▶ What is needed: Below are the records; they must be reproduced verbatim.

▶ Data for the task:
/-- One result register, one value per lane. -/
theorem read_lanewise_one {s : State} {i : Instr} {f : Group → Nat → List Word} {n : RegName}
    {v : Nat → Word} {l : Nat} (hn : writeNames i = [n]) (hp : perLane n = true)
    (hv : ∀ k, (s.active i).getLsbD k = true → f s.cg k = [v k]) (hl : l < 32) :
    (s.cg.writes (s.lanewise i f)).read n l =
      if (s.active i).getLsbD l then held n (v l) else s.cg.read n l := by
  have hm : ∀ w ∈ s.lanewise i f, w.hits n l = true →
      w = { name := n, lane := l, val := v l } ∧ (s.active i).getLsbD l = true := by
    intro w hw hh
    obtain ⟨k, hk, hw⟩ := mem_lanewise hw
    rw [hn, hv k hk] at hw
    simp [regWrites] at hw
    obtain ⟨h1, h2⟩ := hits_perLane hp hh
    subst hw
    dsimp only at h2
    subst h2
    exact ⟨rfl, hk⟩
  split
  · rename_i ha
    refine Group.read_writes _ _ _ _ _ hl (fun w hw => (lanewise_wf hw).1) (fun w hw hh => (hm w hw hh).1) ?_
    unfold State.lanewise
    refine List.mem_flatMap.mpr ⟨l, by simpa using ha, ?_⟩
    rw [hn, hv l ha]
    simp [regWrites]
  · rename_i ha
    refine Group.read_writes_of_not_hits _ _ _ _ hl fun w hw => ⟨(lanewise_wf hw).1, ?_⟩
    cases hh : w.hits n l
    · rfl
    · exact absurd (hm w hw hh).2 ha

/-- Two result registers. -/
theorem read_lanewise_two {s : State} {i : Instr} {f : Group → Nat → List Word} {n m : RegName}
    {v u : Nat → Word} {l : Nat} (hn : writeNames i = [n, m]) (hne : n ≠ m) (hp : perLane n = true)
    (hq : perLane m = true)
    (hv : ∀ k, (s.active i).getLsbD k = true → f s.cg k = [v k, u k]) (hl : l < 32) :
    (s.cg.writes (s.lanewise i f)).read n l =
      (if (s.active i).getLsbD l then held n (v l) else s.cg.read n l) ∧
    (s.cg.writes (s.lanewise i f)).read m l =
      (if (s.active i).getLsbD l then held m (u l) else s.cg.read m l) := by
  have hm : ∀ w ∈ s.lanewise i f, ∀ k, k < 32 → (w.hits n k = true →
      w = { name := n, lane := k, val := v k } ∧ (s.active i).getLsbD k = true) ∧
      (w.hits m k = true → w = { name := m, lane := k, val := u k } ∧ (s.active i).getLsbD k = true) := by
    intro w hw j _
    obtain ⟨k, hk, hw⟩ := mem_lanewise hw
    rw [hn, hv k hk] at hw
    simp [regWrites] at hw
    constructor
    · intro hh
      obtain ⟨h1, h2⟩ := hits_perLane hp hh
      rcases hw with rfl | rfl
      · dsimp only at h2; subst h2; exact ⟨rfl, hk⟩
      · exact absurd h1.symm hne
    · intro hh
      obtain ⟨h1, h2⟩ := hits_perLane hq hh
      rcases hw with rfl | rfl
      · exact absurd h1 hne
      · dsimp only at h2; subst h2; exact ⟨rfl, hk⟩
  constructor
  · split
    · rename_i ha
      refine Group.read_writes _ _ _ _ _ hl (fun w hw => (lanewise_wf hw).1)
        (fun w hw hh => ((hm w hw l hl).1 hh).1) ?_
      unfold State.lanewise
      refine List.mem_flatMap.mpr ⟨l, by simpa using ha, ?_⟩
      rw [hn, hv l ha]
      simp [regWrites]
    · rename_i ha
      refine Group.read_writes_of_not_hits _ _ _ _ hl fun w hw => ⟨(lanewise_wf hw).1, ?_⟩
      cases hh : w.hits n l
      · rfl
      · exact absurd ((hm w hw l hl).1 hh).2 ha
  · split
    · rename_i ha
      refine Group.read_writes _ _ _ _ _ hl (fun w hw => (lanewise_wf hw).1)
        (fun w hw hh => ((hm w hw l hl).2 hh).1) ?_
      unfold State.lanewise
      refine List.mem_flatMap.mpr ⟨l, by simpa using ha, ?_⟩
      rw [hn, hv l ha]
      simp [regWrites]
    · rename_i ha
      refine Group.read_writes_of_not_hits _ _ _ _ hl fun w hw => ⟨(lanewise_wf hw).1, ?_⟩
      cases hh : w.hits m l
      · rfl
      · exact absurd ((hm w hw l hl).2 hh).2 ha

▶ Exercise solution:
/-- One result register, one value per lane. -/
theorem read_lanewise_one {s : State} {i : Instr} {f : Group → Nat → List Word} {n : RegName}
    {v : Nat → Word} {l : Nat} (hn : writeNames i = [n]) (hp : perLane n = true)
    (hv : ∀ k, (s.active i).getLsbD k = true → f s.cg k = [v k]) (hl : l < 32) :
    (s.cg.writes (s.lanewise i f)).read n l =
      if (s.active i).getLsbD l then held n (v l) else s.cg.read n l := by
  have hm : ∀ w ∈ s.lanewise i f, w.hits n l = true →
      w = { name := n, lane := l, val := v l } ∧ (s.active i).getLsbD l = true := by
    intro w hw hh
    obtain ⟨k, hk, hw⟩ := mem_lanewise hw
    rw [hn, hv k hk] at hw
    simp [regWrites] at hw
    obtain ⟨h1, h2⟩ := hits_perLane hp hh
    subst hw
    dsimp only at h2
    subst h2
    exact ⟨rfl, hk⟩
  split
  · rename_i ha
    refine Group.read_writes _ _ _ _ _ hl (fun w hw => (lanewise_wf hw).1) (fun w hw hh => (hm w hw hh).1) ?_
    unfold State.lanewise
    refine List.mem_flatMap.mpr ⟨l, by simpa using ha, ?_⟩
    rw [hn, hv l ha]
    simp [regWrites]
  · rename_i ha
    refine Group.read_writes_of_not_hits _ _ _ _ hl fun w hw => ⟨(lanewise_wf hw).1, ?_⟩
    cases hh : w.hits n l
    · rfl
    · exact absurd (hm w hw hh).2 ha

/-- Two result registers. -/
theorem read_lanewise_two {s : State} {i : Instr} {f : Group → Nat → List Word} {n m : RegName}
    {v u : Nat → Word} {l : Nat} (hn : writeNames i = [n, m]) (hne : n ≠ m) (hp : perLane n = true)
    (hq : perLane m = true)
    (hv : ∀ k, (s.active i).getLsbD k = true → f s.cg k = [v k, u k]) (hl : l < 32) :
    (s.cg.writes (s.lanewise i f)).read n l =
      (if (s.active i).getLsbD l then held n (v l) else s.cg.read n l) ∧
    (s.cg.writes (s.lanewise i f)).read m l =
      (if (s.active i).getLsbD l then held m (u l) else s.cg.read m l) := by
  have hm : ∀ w ∈ s.lanewise i f, ∀ k, k < 32 → (w.hits n k = true →
      w = { name := n, lane := k, val := v k } ∧ (s.active i).getLsbD k = true) ∧
      (w.hits m k = true → w = { name := m, lane := k, val := u k } ∧ (s.active i).getLsbD k = true) := by
    intro w hw j _
    obtain ⟨k, hk, hw⟩ := mem_lanewise hw
    rw [hn, hv k hk] at hw
    simp [regWrites] at hw
    constructor
    · intro hh
      obtain ⟨h1, h2⟩ := hits_perLane hp hh
      rcases hw with rfl | rfl
      · dsimp only at h2; subst h2; exact ⟨rfl, hk⟩
      · exact absurd h1.symm hne
    · intro hh
      obtain ⟨h1, h2⟩ := hits_perLane hq hh
      rcases hw with rfl | rfl
      · exact absurd h1 hne
      · dsimp only at h2; subst h2; exact ⟨rfl, hk⟩
  constructor
  · split
    · rename_i ha
      refine Group.read_writes _ _ _ _ _ hl (fun w hw => (lanewise_wf hw).1)
        (fun w hw hh => ((hm w hw l hl).1 hh).1) ?_
      unfold State.lanewise
      refine List.mem_flatMap.mpr ⟨l, by simpa using ha, ?_⟩
      rw [hn, hv l ha]
      simp [regWrites]
    · rename_i ha
      refine Group.read_writes_of_not_hits _ _ _ _ hl fun w hw => ⟨(lanewise_wf hw).1, ?_⟩
      cases hh : w.hits n l
      · rfl
      · exact absurd ((hm w hw l hl).1 hh).2 ha
  · split
    · rename_i ha
      refine Group.read_writes _ _ _ _ _ hl (fun w hw => (lanewise_wf hw).1)
        (fun w hw hh => ((hm w hw l hl).2 hh).1) ?_
      unfold State.lanewise
      refine List.mem_flatMap.mpr ⟨l, by simpa using ha, ?_⟩
      rw [hn, hv l ha]
      simp [regWrites]
    · rename_i ha
      refine Group.read_writes_of_not_hits _ _ _ _ hl fun w hw => ⟨(lanewise_wf hw).1, ?_⟩
      cases hh : w.hits m l
      · rfl
      · exact absurd ((hm w hw l hl).2 hh).2 ha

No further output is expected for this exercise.